Mastery of such syntax is, admittedly, a power-user's game. Novices (and rusty experts) require WYSIWYG support, which Traction's Web interface delivers for search but not for content authoring. A companion Windows tool, the Traction Instant Publisher, embeds the Microsoft DHTML edit control that it uses to offer basic WYSIWYG editing of new entries it posts to the server by way of a remote API. It's an HTML editor that supports simple styles and hyperlinking (but not tables), has access to the same labels available in the Web interface, and can search the server as well as post to it.

But the Instant Publisher can't retrieve, edit, or reclassify items that have been posted, and it doesn't simplify use of Traction's link or search syntax. A friendlier interface for novices, who will otherwise struggle to master the deep and powerful Traction engine, should be a top priority in future versions.

The Instant Publisher is, nevertheless, very effective in its primary mission, which is to push raw material onto the server. Running from the Windows tray, it senses the URL in your browser, the e-mail message selected in Outlook, or the document open in Word, and allows you to post any of these with one click. It also includes a handy screen-capture tool.

E-mail is another vital source of raw material. We set up a POP account and told Traction to poll it and move messages into our private project, labeling them as news items.
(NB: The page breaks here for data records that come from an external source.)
-- ==== Sys2Proof/Safety.lean ====
section
/-! DEFINITION. What counts as a safe part, in the terms that the statements use: the invariants of the blocks, and
what the end of an event may touch. Every invariant is decidable. -/

namespace Sys2Proof.Machine

/-! ### Plain statements of ranges -/

/-- A level line's setting within R158 and R191. -/
abbrev LevelSetting (a : LineArg) : Prop := a.kind ≤ 1 ∧ a.delay ≤ 1000

/-- An edge line's setting within R158 and R191. -/
abbrev EdgeSetting (a : LineArg) : Prop := a.kind ≤ 2 ∧ a.delay ≤ 1000

/-- Every field of a station record within its range of R181. -/
abbrev StationRanges (r : StationRecord) : Prop :=
  r.address ≤ 15 ∧ r.margin ≤ 5000 ∧ (100 ≤ r.announceInterval ∧ r.announceInterval ≤ 2000) ∧
  (50 ≤ r.holdWindow ∧ r.holdWindow ≤ 5000) ∧ (10 ≤ r.reserveBackoffUnit ∧ r.reserveBackoffUnit ≤ 500) ∧
  (10 ≤ r.forgetInterval ∧ r.forgetInterval ≤ 3600) ∧ (20 ≤ r.breakerTime ∧ r.breakerTime ≤ 2000) ∧
  (100 ≤ r.vesselLinkTimeout ∧ r.vesselLinkTimeout ≤ 2000) ∧ (1 ≤ r.linkLossInterval ∧ r.linkLossInterval ≤ 120) ∧
  (20 ≤ r.meterStaleInterval ∧ r.meterStaleInterval ≤ 1000) ∧
  (10 ≤ r.stuckBreakerClaim ∧ r.stuckBreakerClaim ≤ 16383) ∧
  LevelSetting r.pilot ∧ LevelSetting r.estop ∧ LevelSetting r.bkaux ∧ LevelSetting r.fdrwarn ∧
  EdgeSetting r.tadv ∧ EdgeSetting r.trst ∧ LevelSetting r.pcode ∧ LevelSetting r.tsel

/-- The conditions under which R149 accepts a LOAD_PROFILE, with the ranges of R148. -/
abbrev ProfileRanges (p : ProfileArgs) : Prop :=
  p.slot ≤ 15 ∧ (10 ≤ p.maxFirm ∧ p.maxFirm ≤ 16383) ∧ (10 ≤ p.minFirm ∧ p.minFirm ≤ p.maxFirm) ∧
  p.maxFlex ≤ 16383 ∧ (10 ≤ p.quantum ∧ p.quantum ≤ 1000) ∧ (p.quantum ≤ p.raiseLimit ∧ p.raiseLimit ≤ 16383) ∧
  (10 ≤ p.rampStep ∧ p.rampStep ≤ 4095) ∧ (100 ≤ p.rampInterval ∧ p.rampInterval ≤ 10000) ∧
  (10 ≤ p.downrampStep ∧ p.downrampStep ≤ 4095) ∧ p.inrushAllowance ≤ 4095 ∧ p.inrushWindow ≤ 30000 ∧
  (1 ≤ p.syncWindow ∧ p.syncWindow ≤ 600) ∧ (10 ≤ p.parallelLimit ∧ p.parallelLimit ≤ 1800) ∧
  p.overdrawTolerance ≤ 2000 ∧ (100 ≤ p.overdrawDwell ∧ p.overdrawDwell ≤ 10000) ∧
  (1 ≤ p.stallLimit ∧ p.stallLimit ≤ 255) ∧ p.idPresence ≤ 1 ∧
  (p.idPresence = 1 → 1 ≤ p.expectedId ∧ p.expectedId ≤ 65535) ∧ p.maxFirm + p.inrushAllowance ≤ 16383

/-! ### Invariants -/

/-- In CONFIG the part takes nothing: every block but the loaded configuration, the lines, the meter's draw and the
reset pulse stands as reset left it (R2, R33, R52, R70, R92, R122, R138, R147, R167, R185). -/
abbrev ConfigQuiet (s : State) : Prop :=
  s.svp.mode = .config →
    s.bsq = { State.reset.bsq with bkOpen := s.bsq.bkOpen, serving := s.bsq.serving } ∧
    (s.bsq.serving = none ∨ s.bsq.serving = some .resetPulse) ∧
    s.pvt = State.reset.pvt ∧ s.rsu = State.reset.rsu ∧
    s.hre = { State.reset.hre with request := s.hre.request } ∧
    s.gos.target = 0 ∧ s.gos.pending = 0 ∧ s.gos.applied = 0 ∧ s.gos.stall = 0 ∧ s.gos.suspended = false ∧
    s.blc.queue = [] ∧ s.blc.inTransmission = false ∧ s.blc.conflict = false ∧
    s.vlp = { State.reset.vlp with slots := s.vlp.slots } ∧ s.mtp.stale = false ∧ s.tru = State.reset.tru ∧
    s.tmb = { State.reset.tmb with boundary := s.tmb.boundary, breaker := s.tmb.breaker } ∧
    s.svp.attention = .empty ∧ s.svp.attn = false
Conversely, we told Traction to send e-mail digests summarizing project activity to team members. This two-way e-mail flow is crucial for adoption in companies that rely heavily on e-mail and on the RIM BlackBerry in particular.

There's much more to Traction than we can say here. The company has deep roots in hypertext, and its engine weaves a dense fabric. Every action is recorded and cross-referenced. Every document's inbound and outbound links can be displayed. Items can be collected and reclassified in batches. The interface is highly skinnable in ways that affect not just appearance, but the level of exposed detail. There's no lock-in to the Traction repository; all data can be easily exported as XML. To create an ad-hoc RSS (Rich Site Summary) feed, you add &skin=rss10 to any view-generating URL; to retrieve search results as XML, you add &theme=xml to any search URL.

Traction can be regarded as an ultrasophisticated PIM (personal information manager). That's just the quality you need in a KM product to get people to actually use it.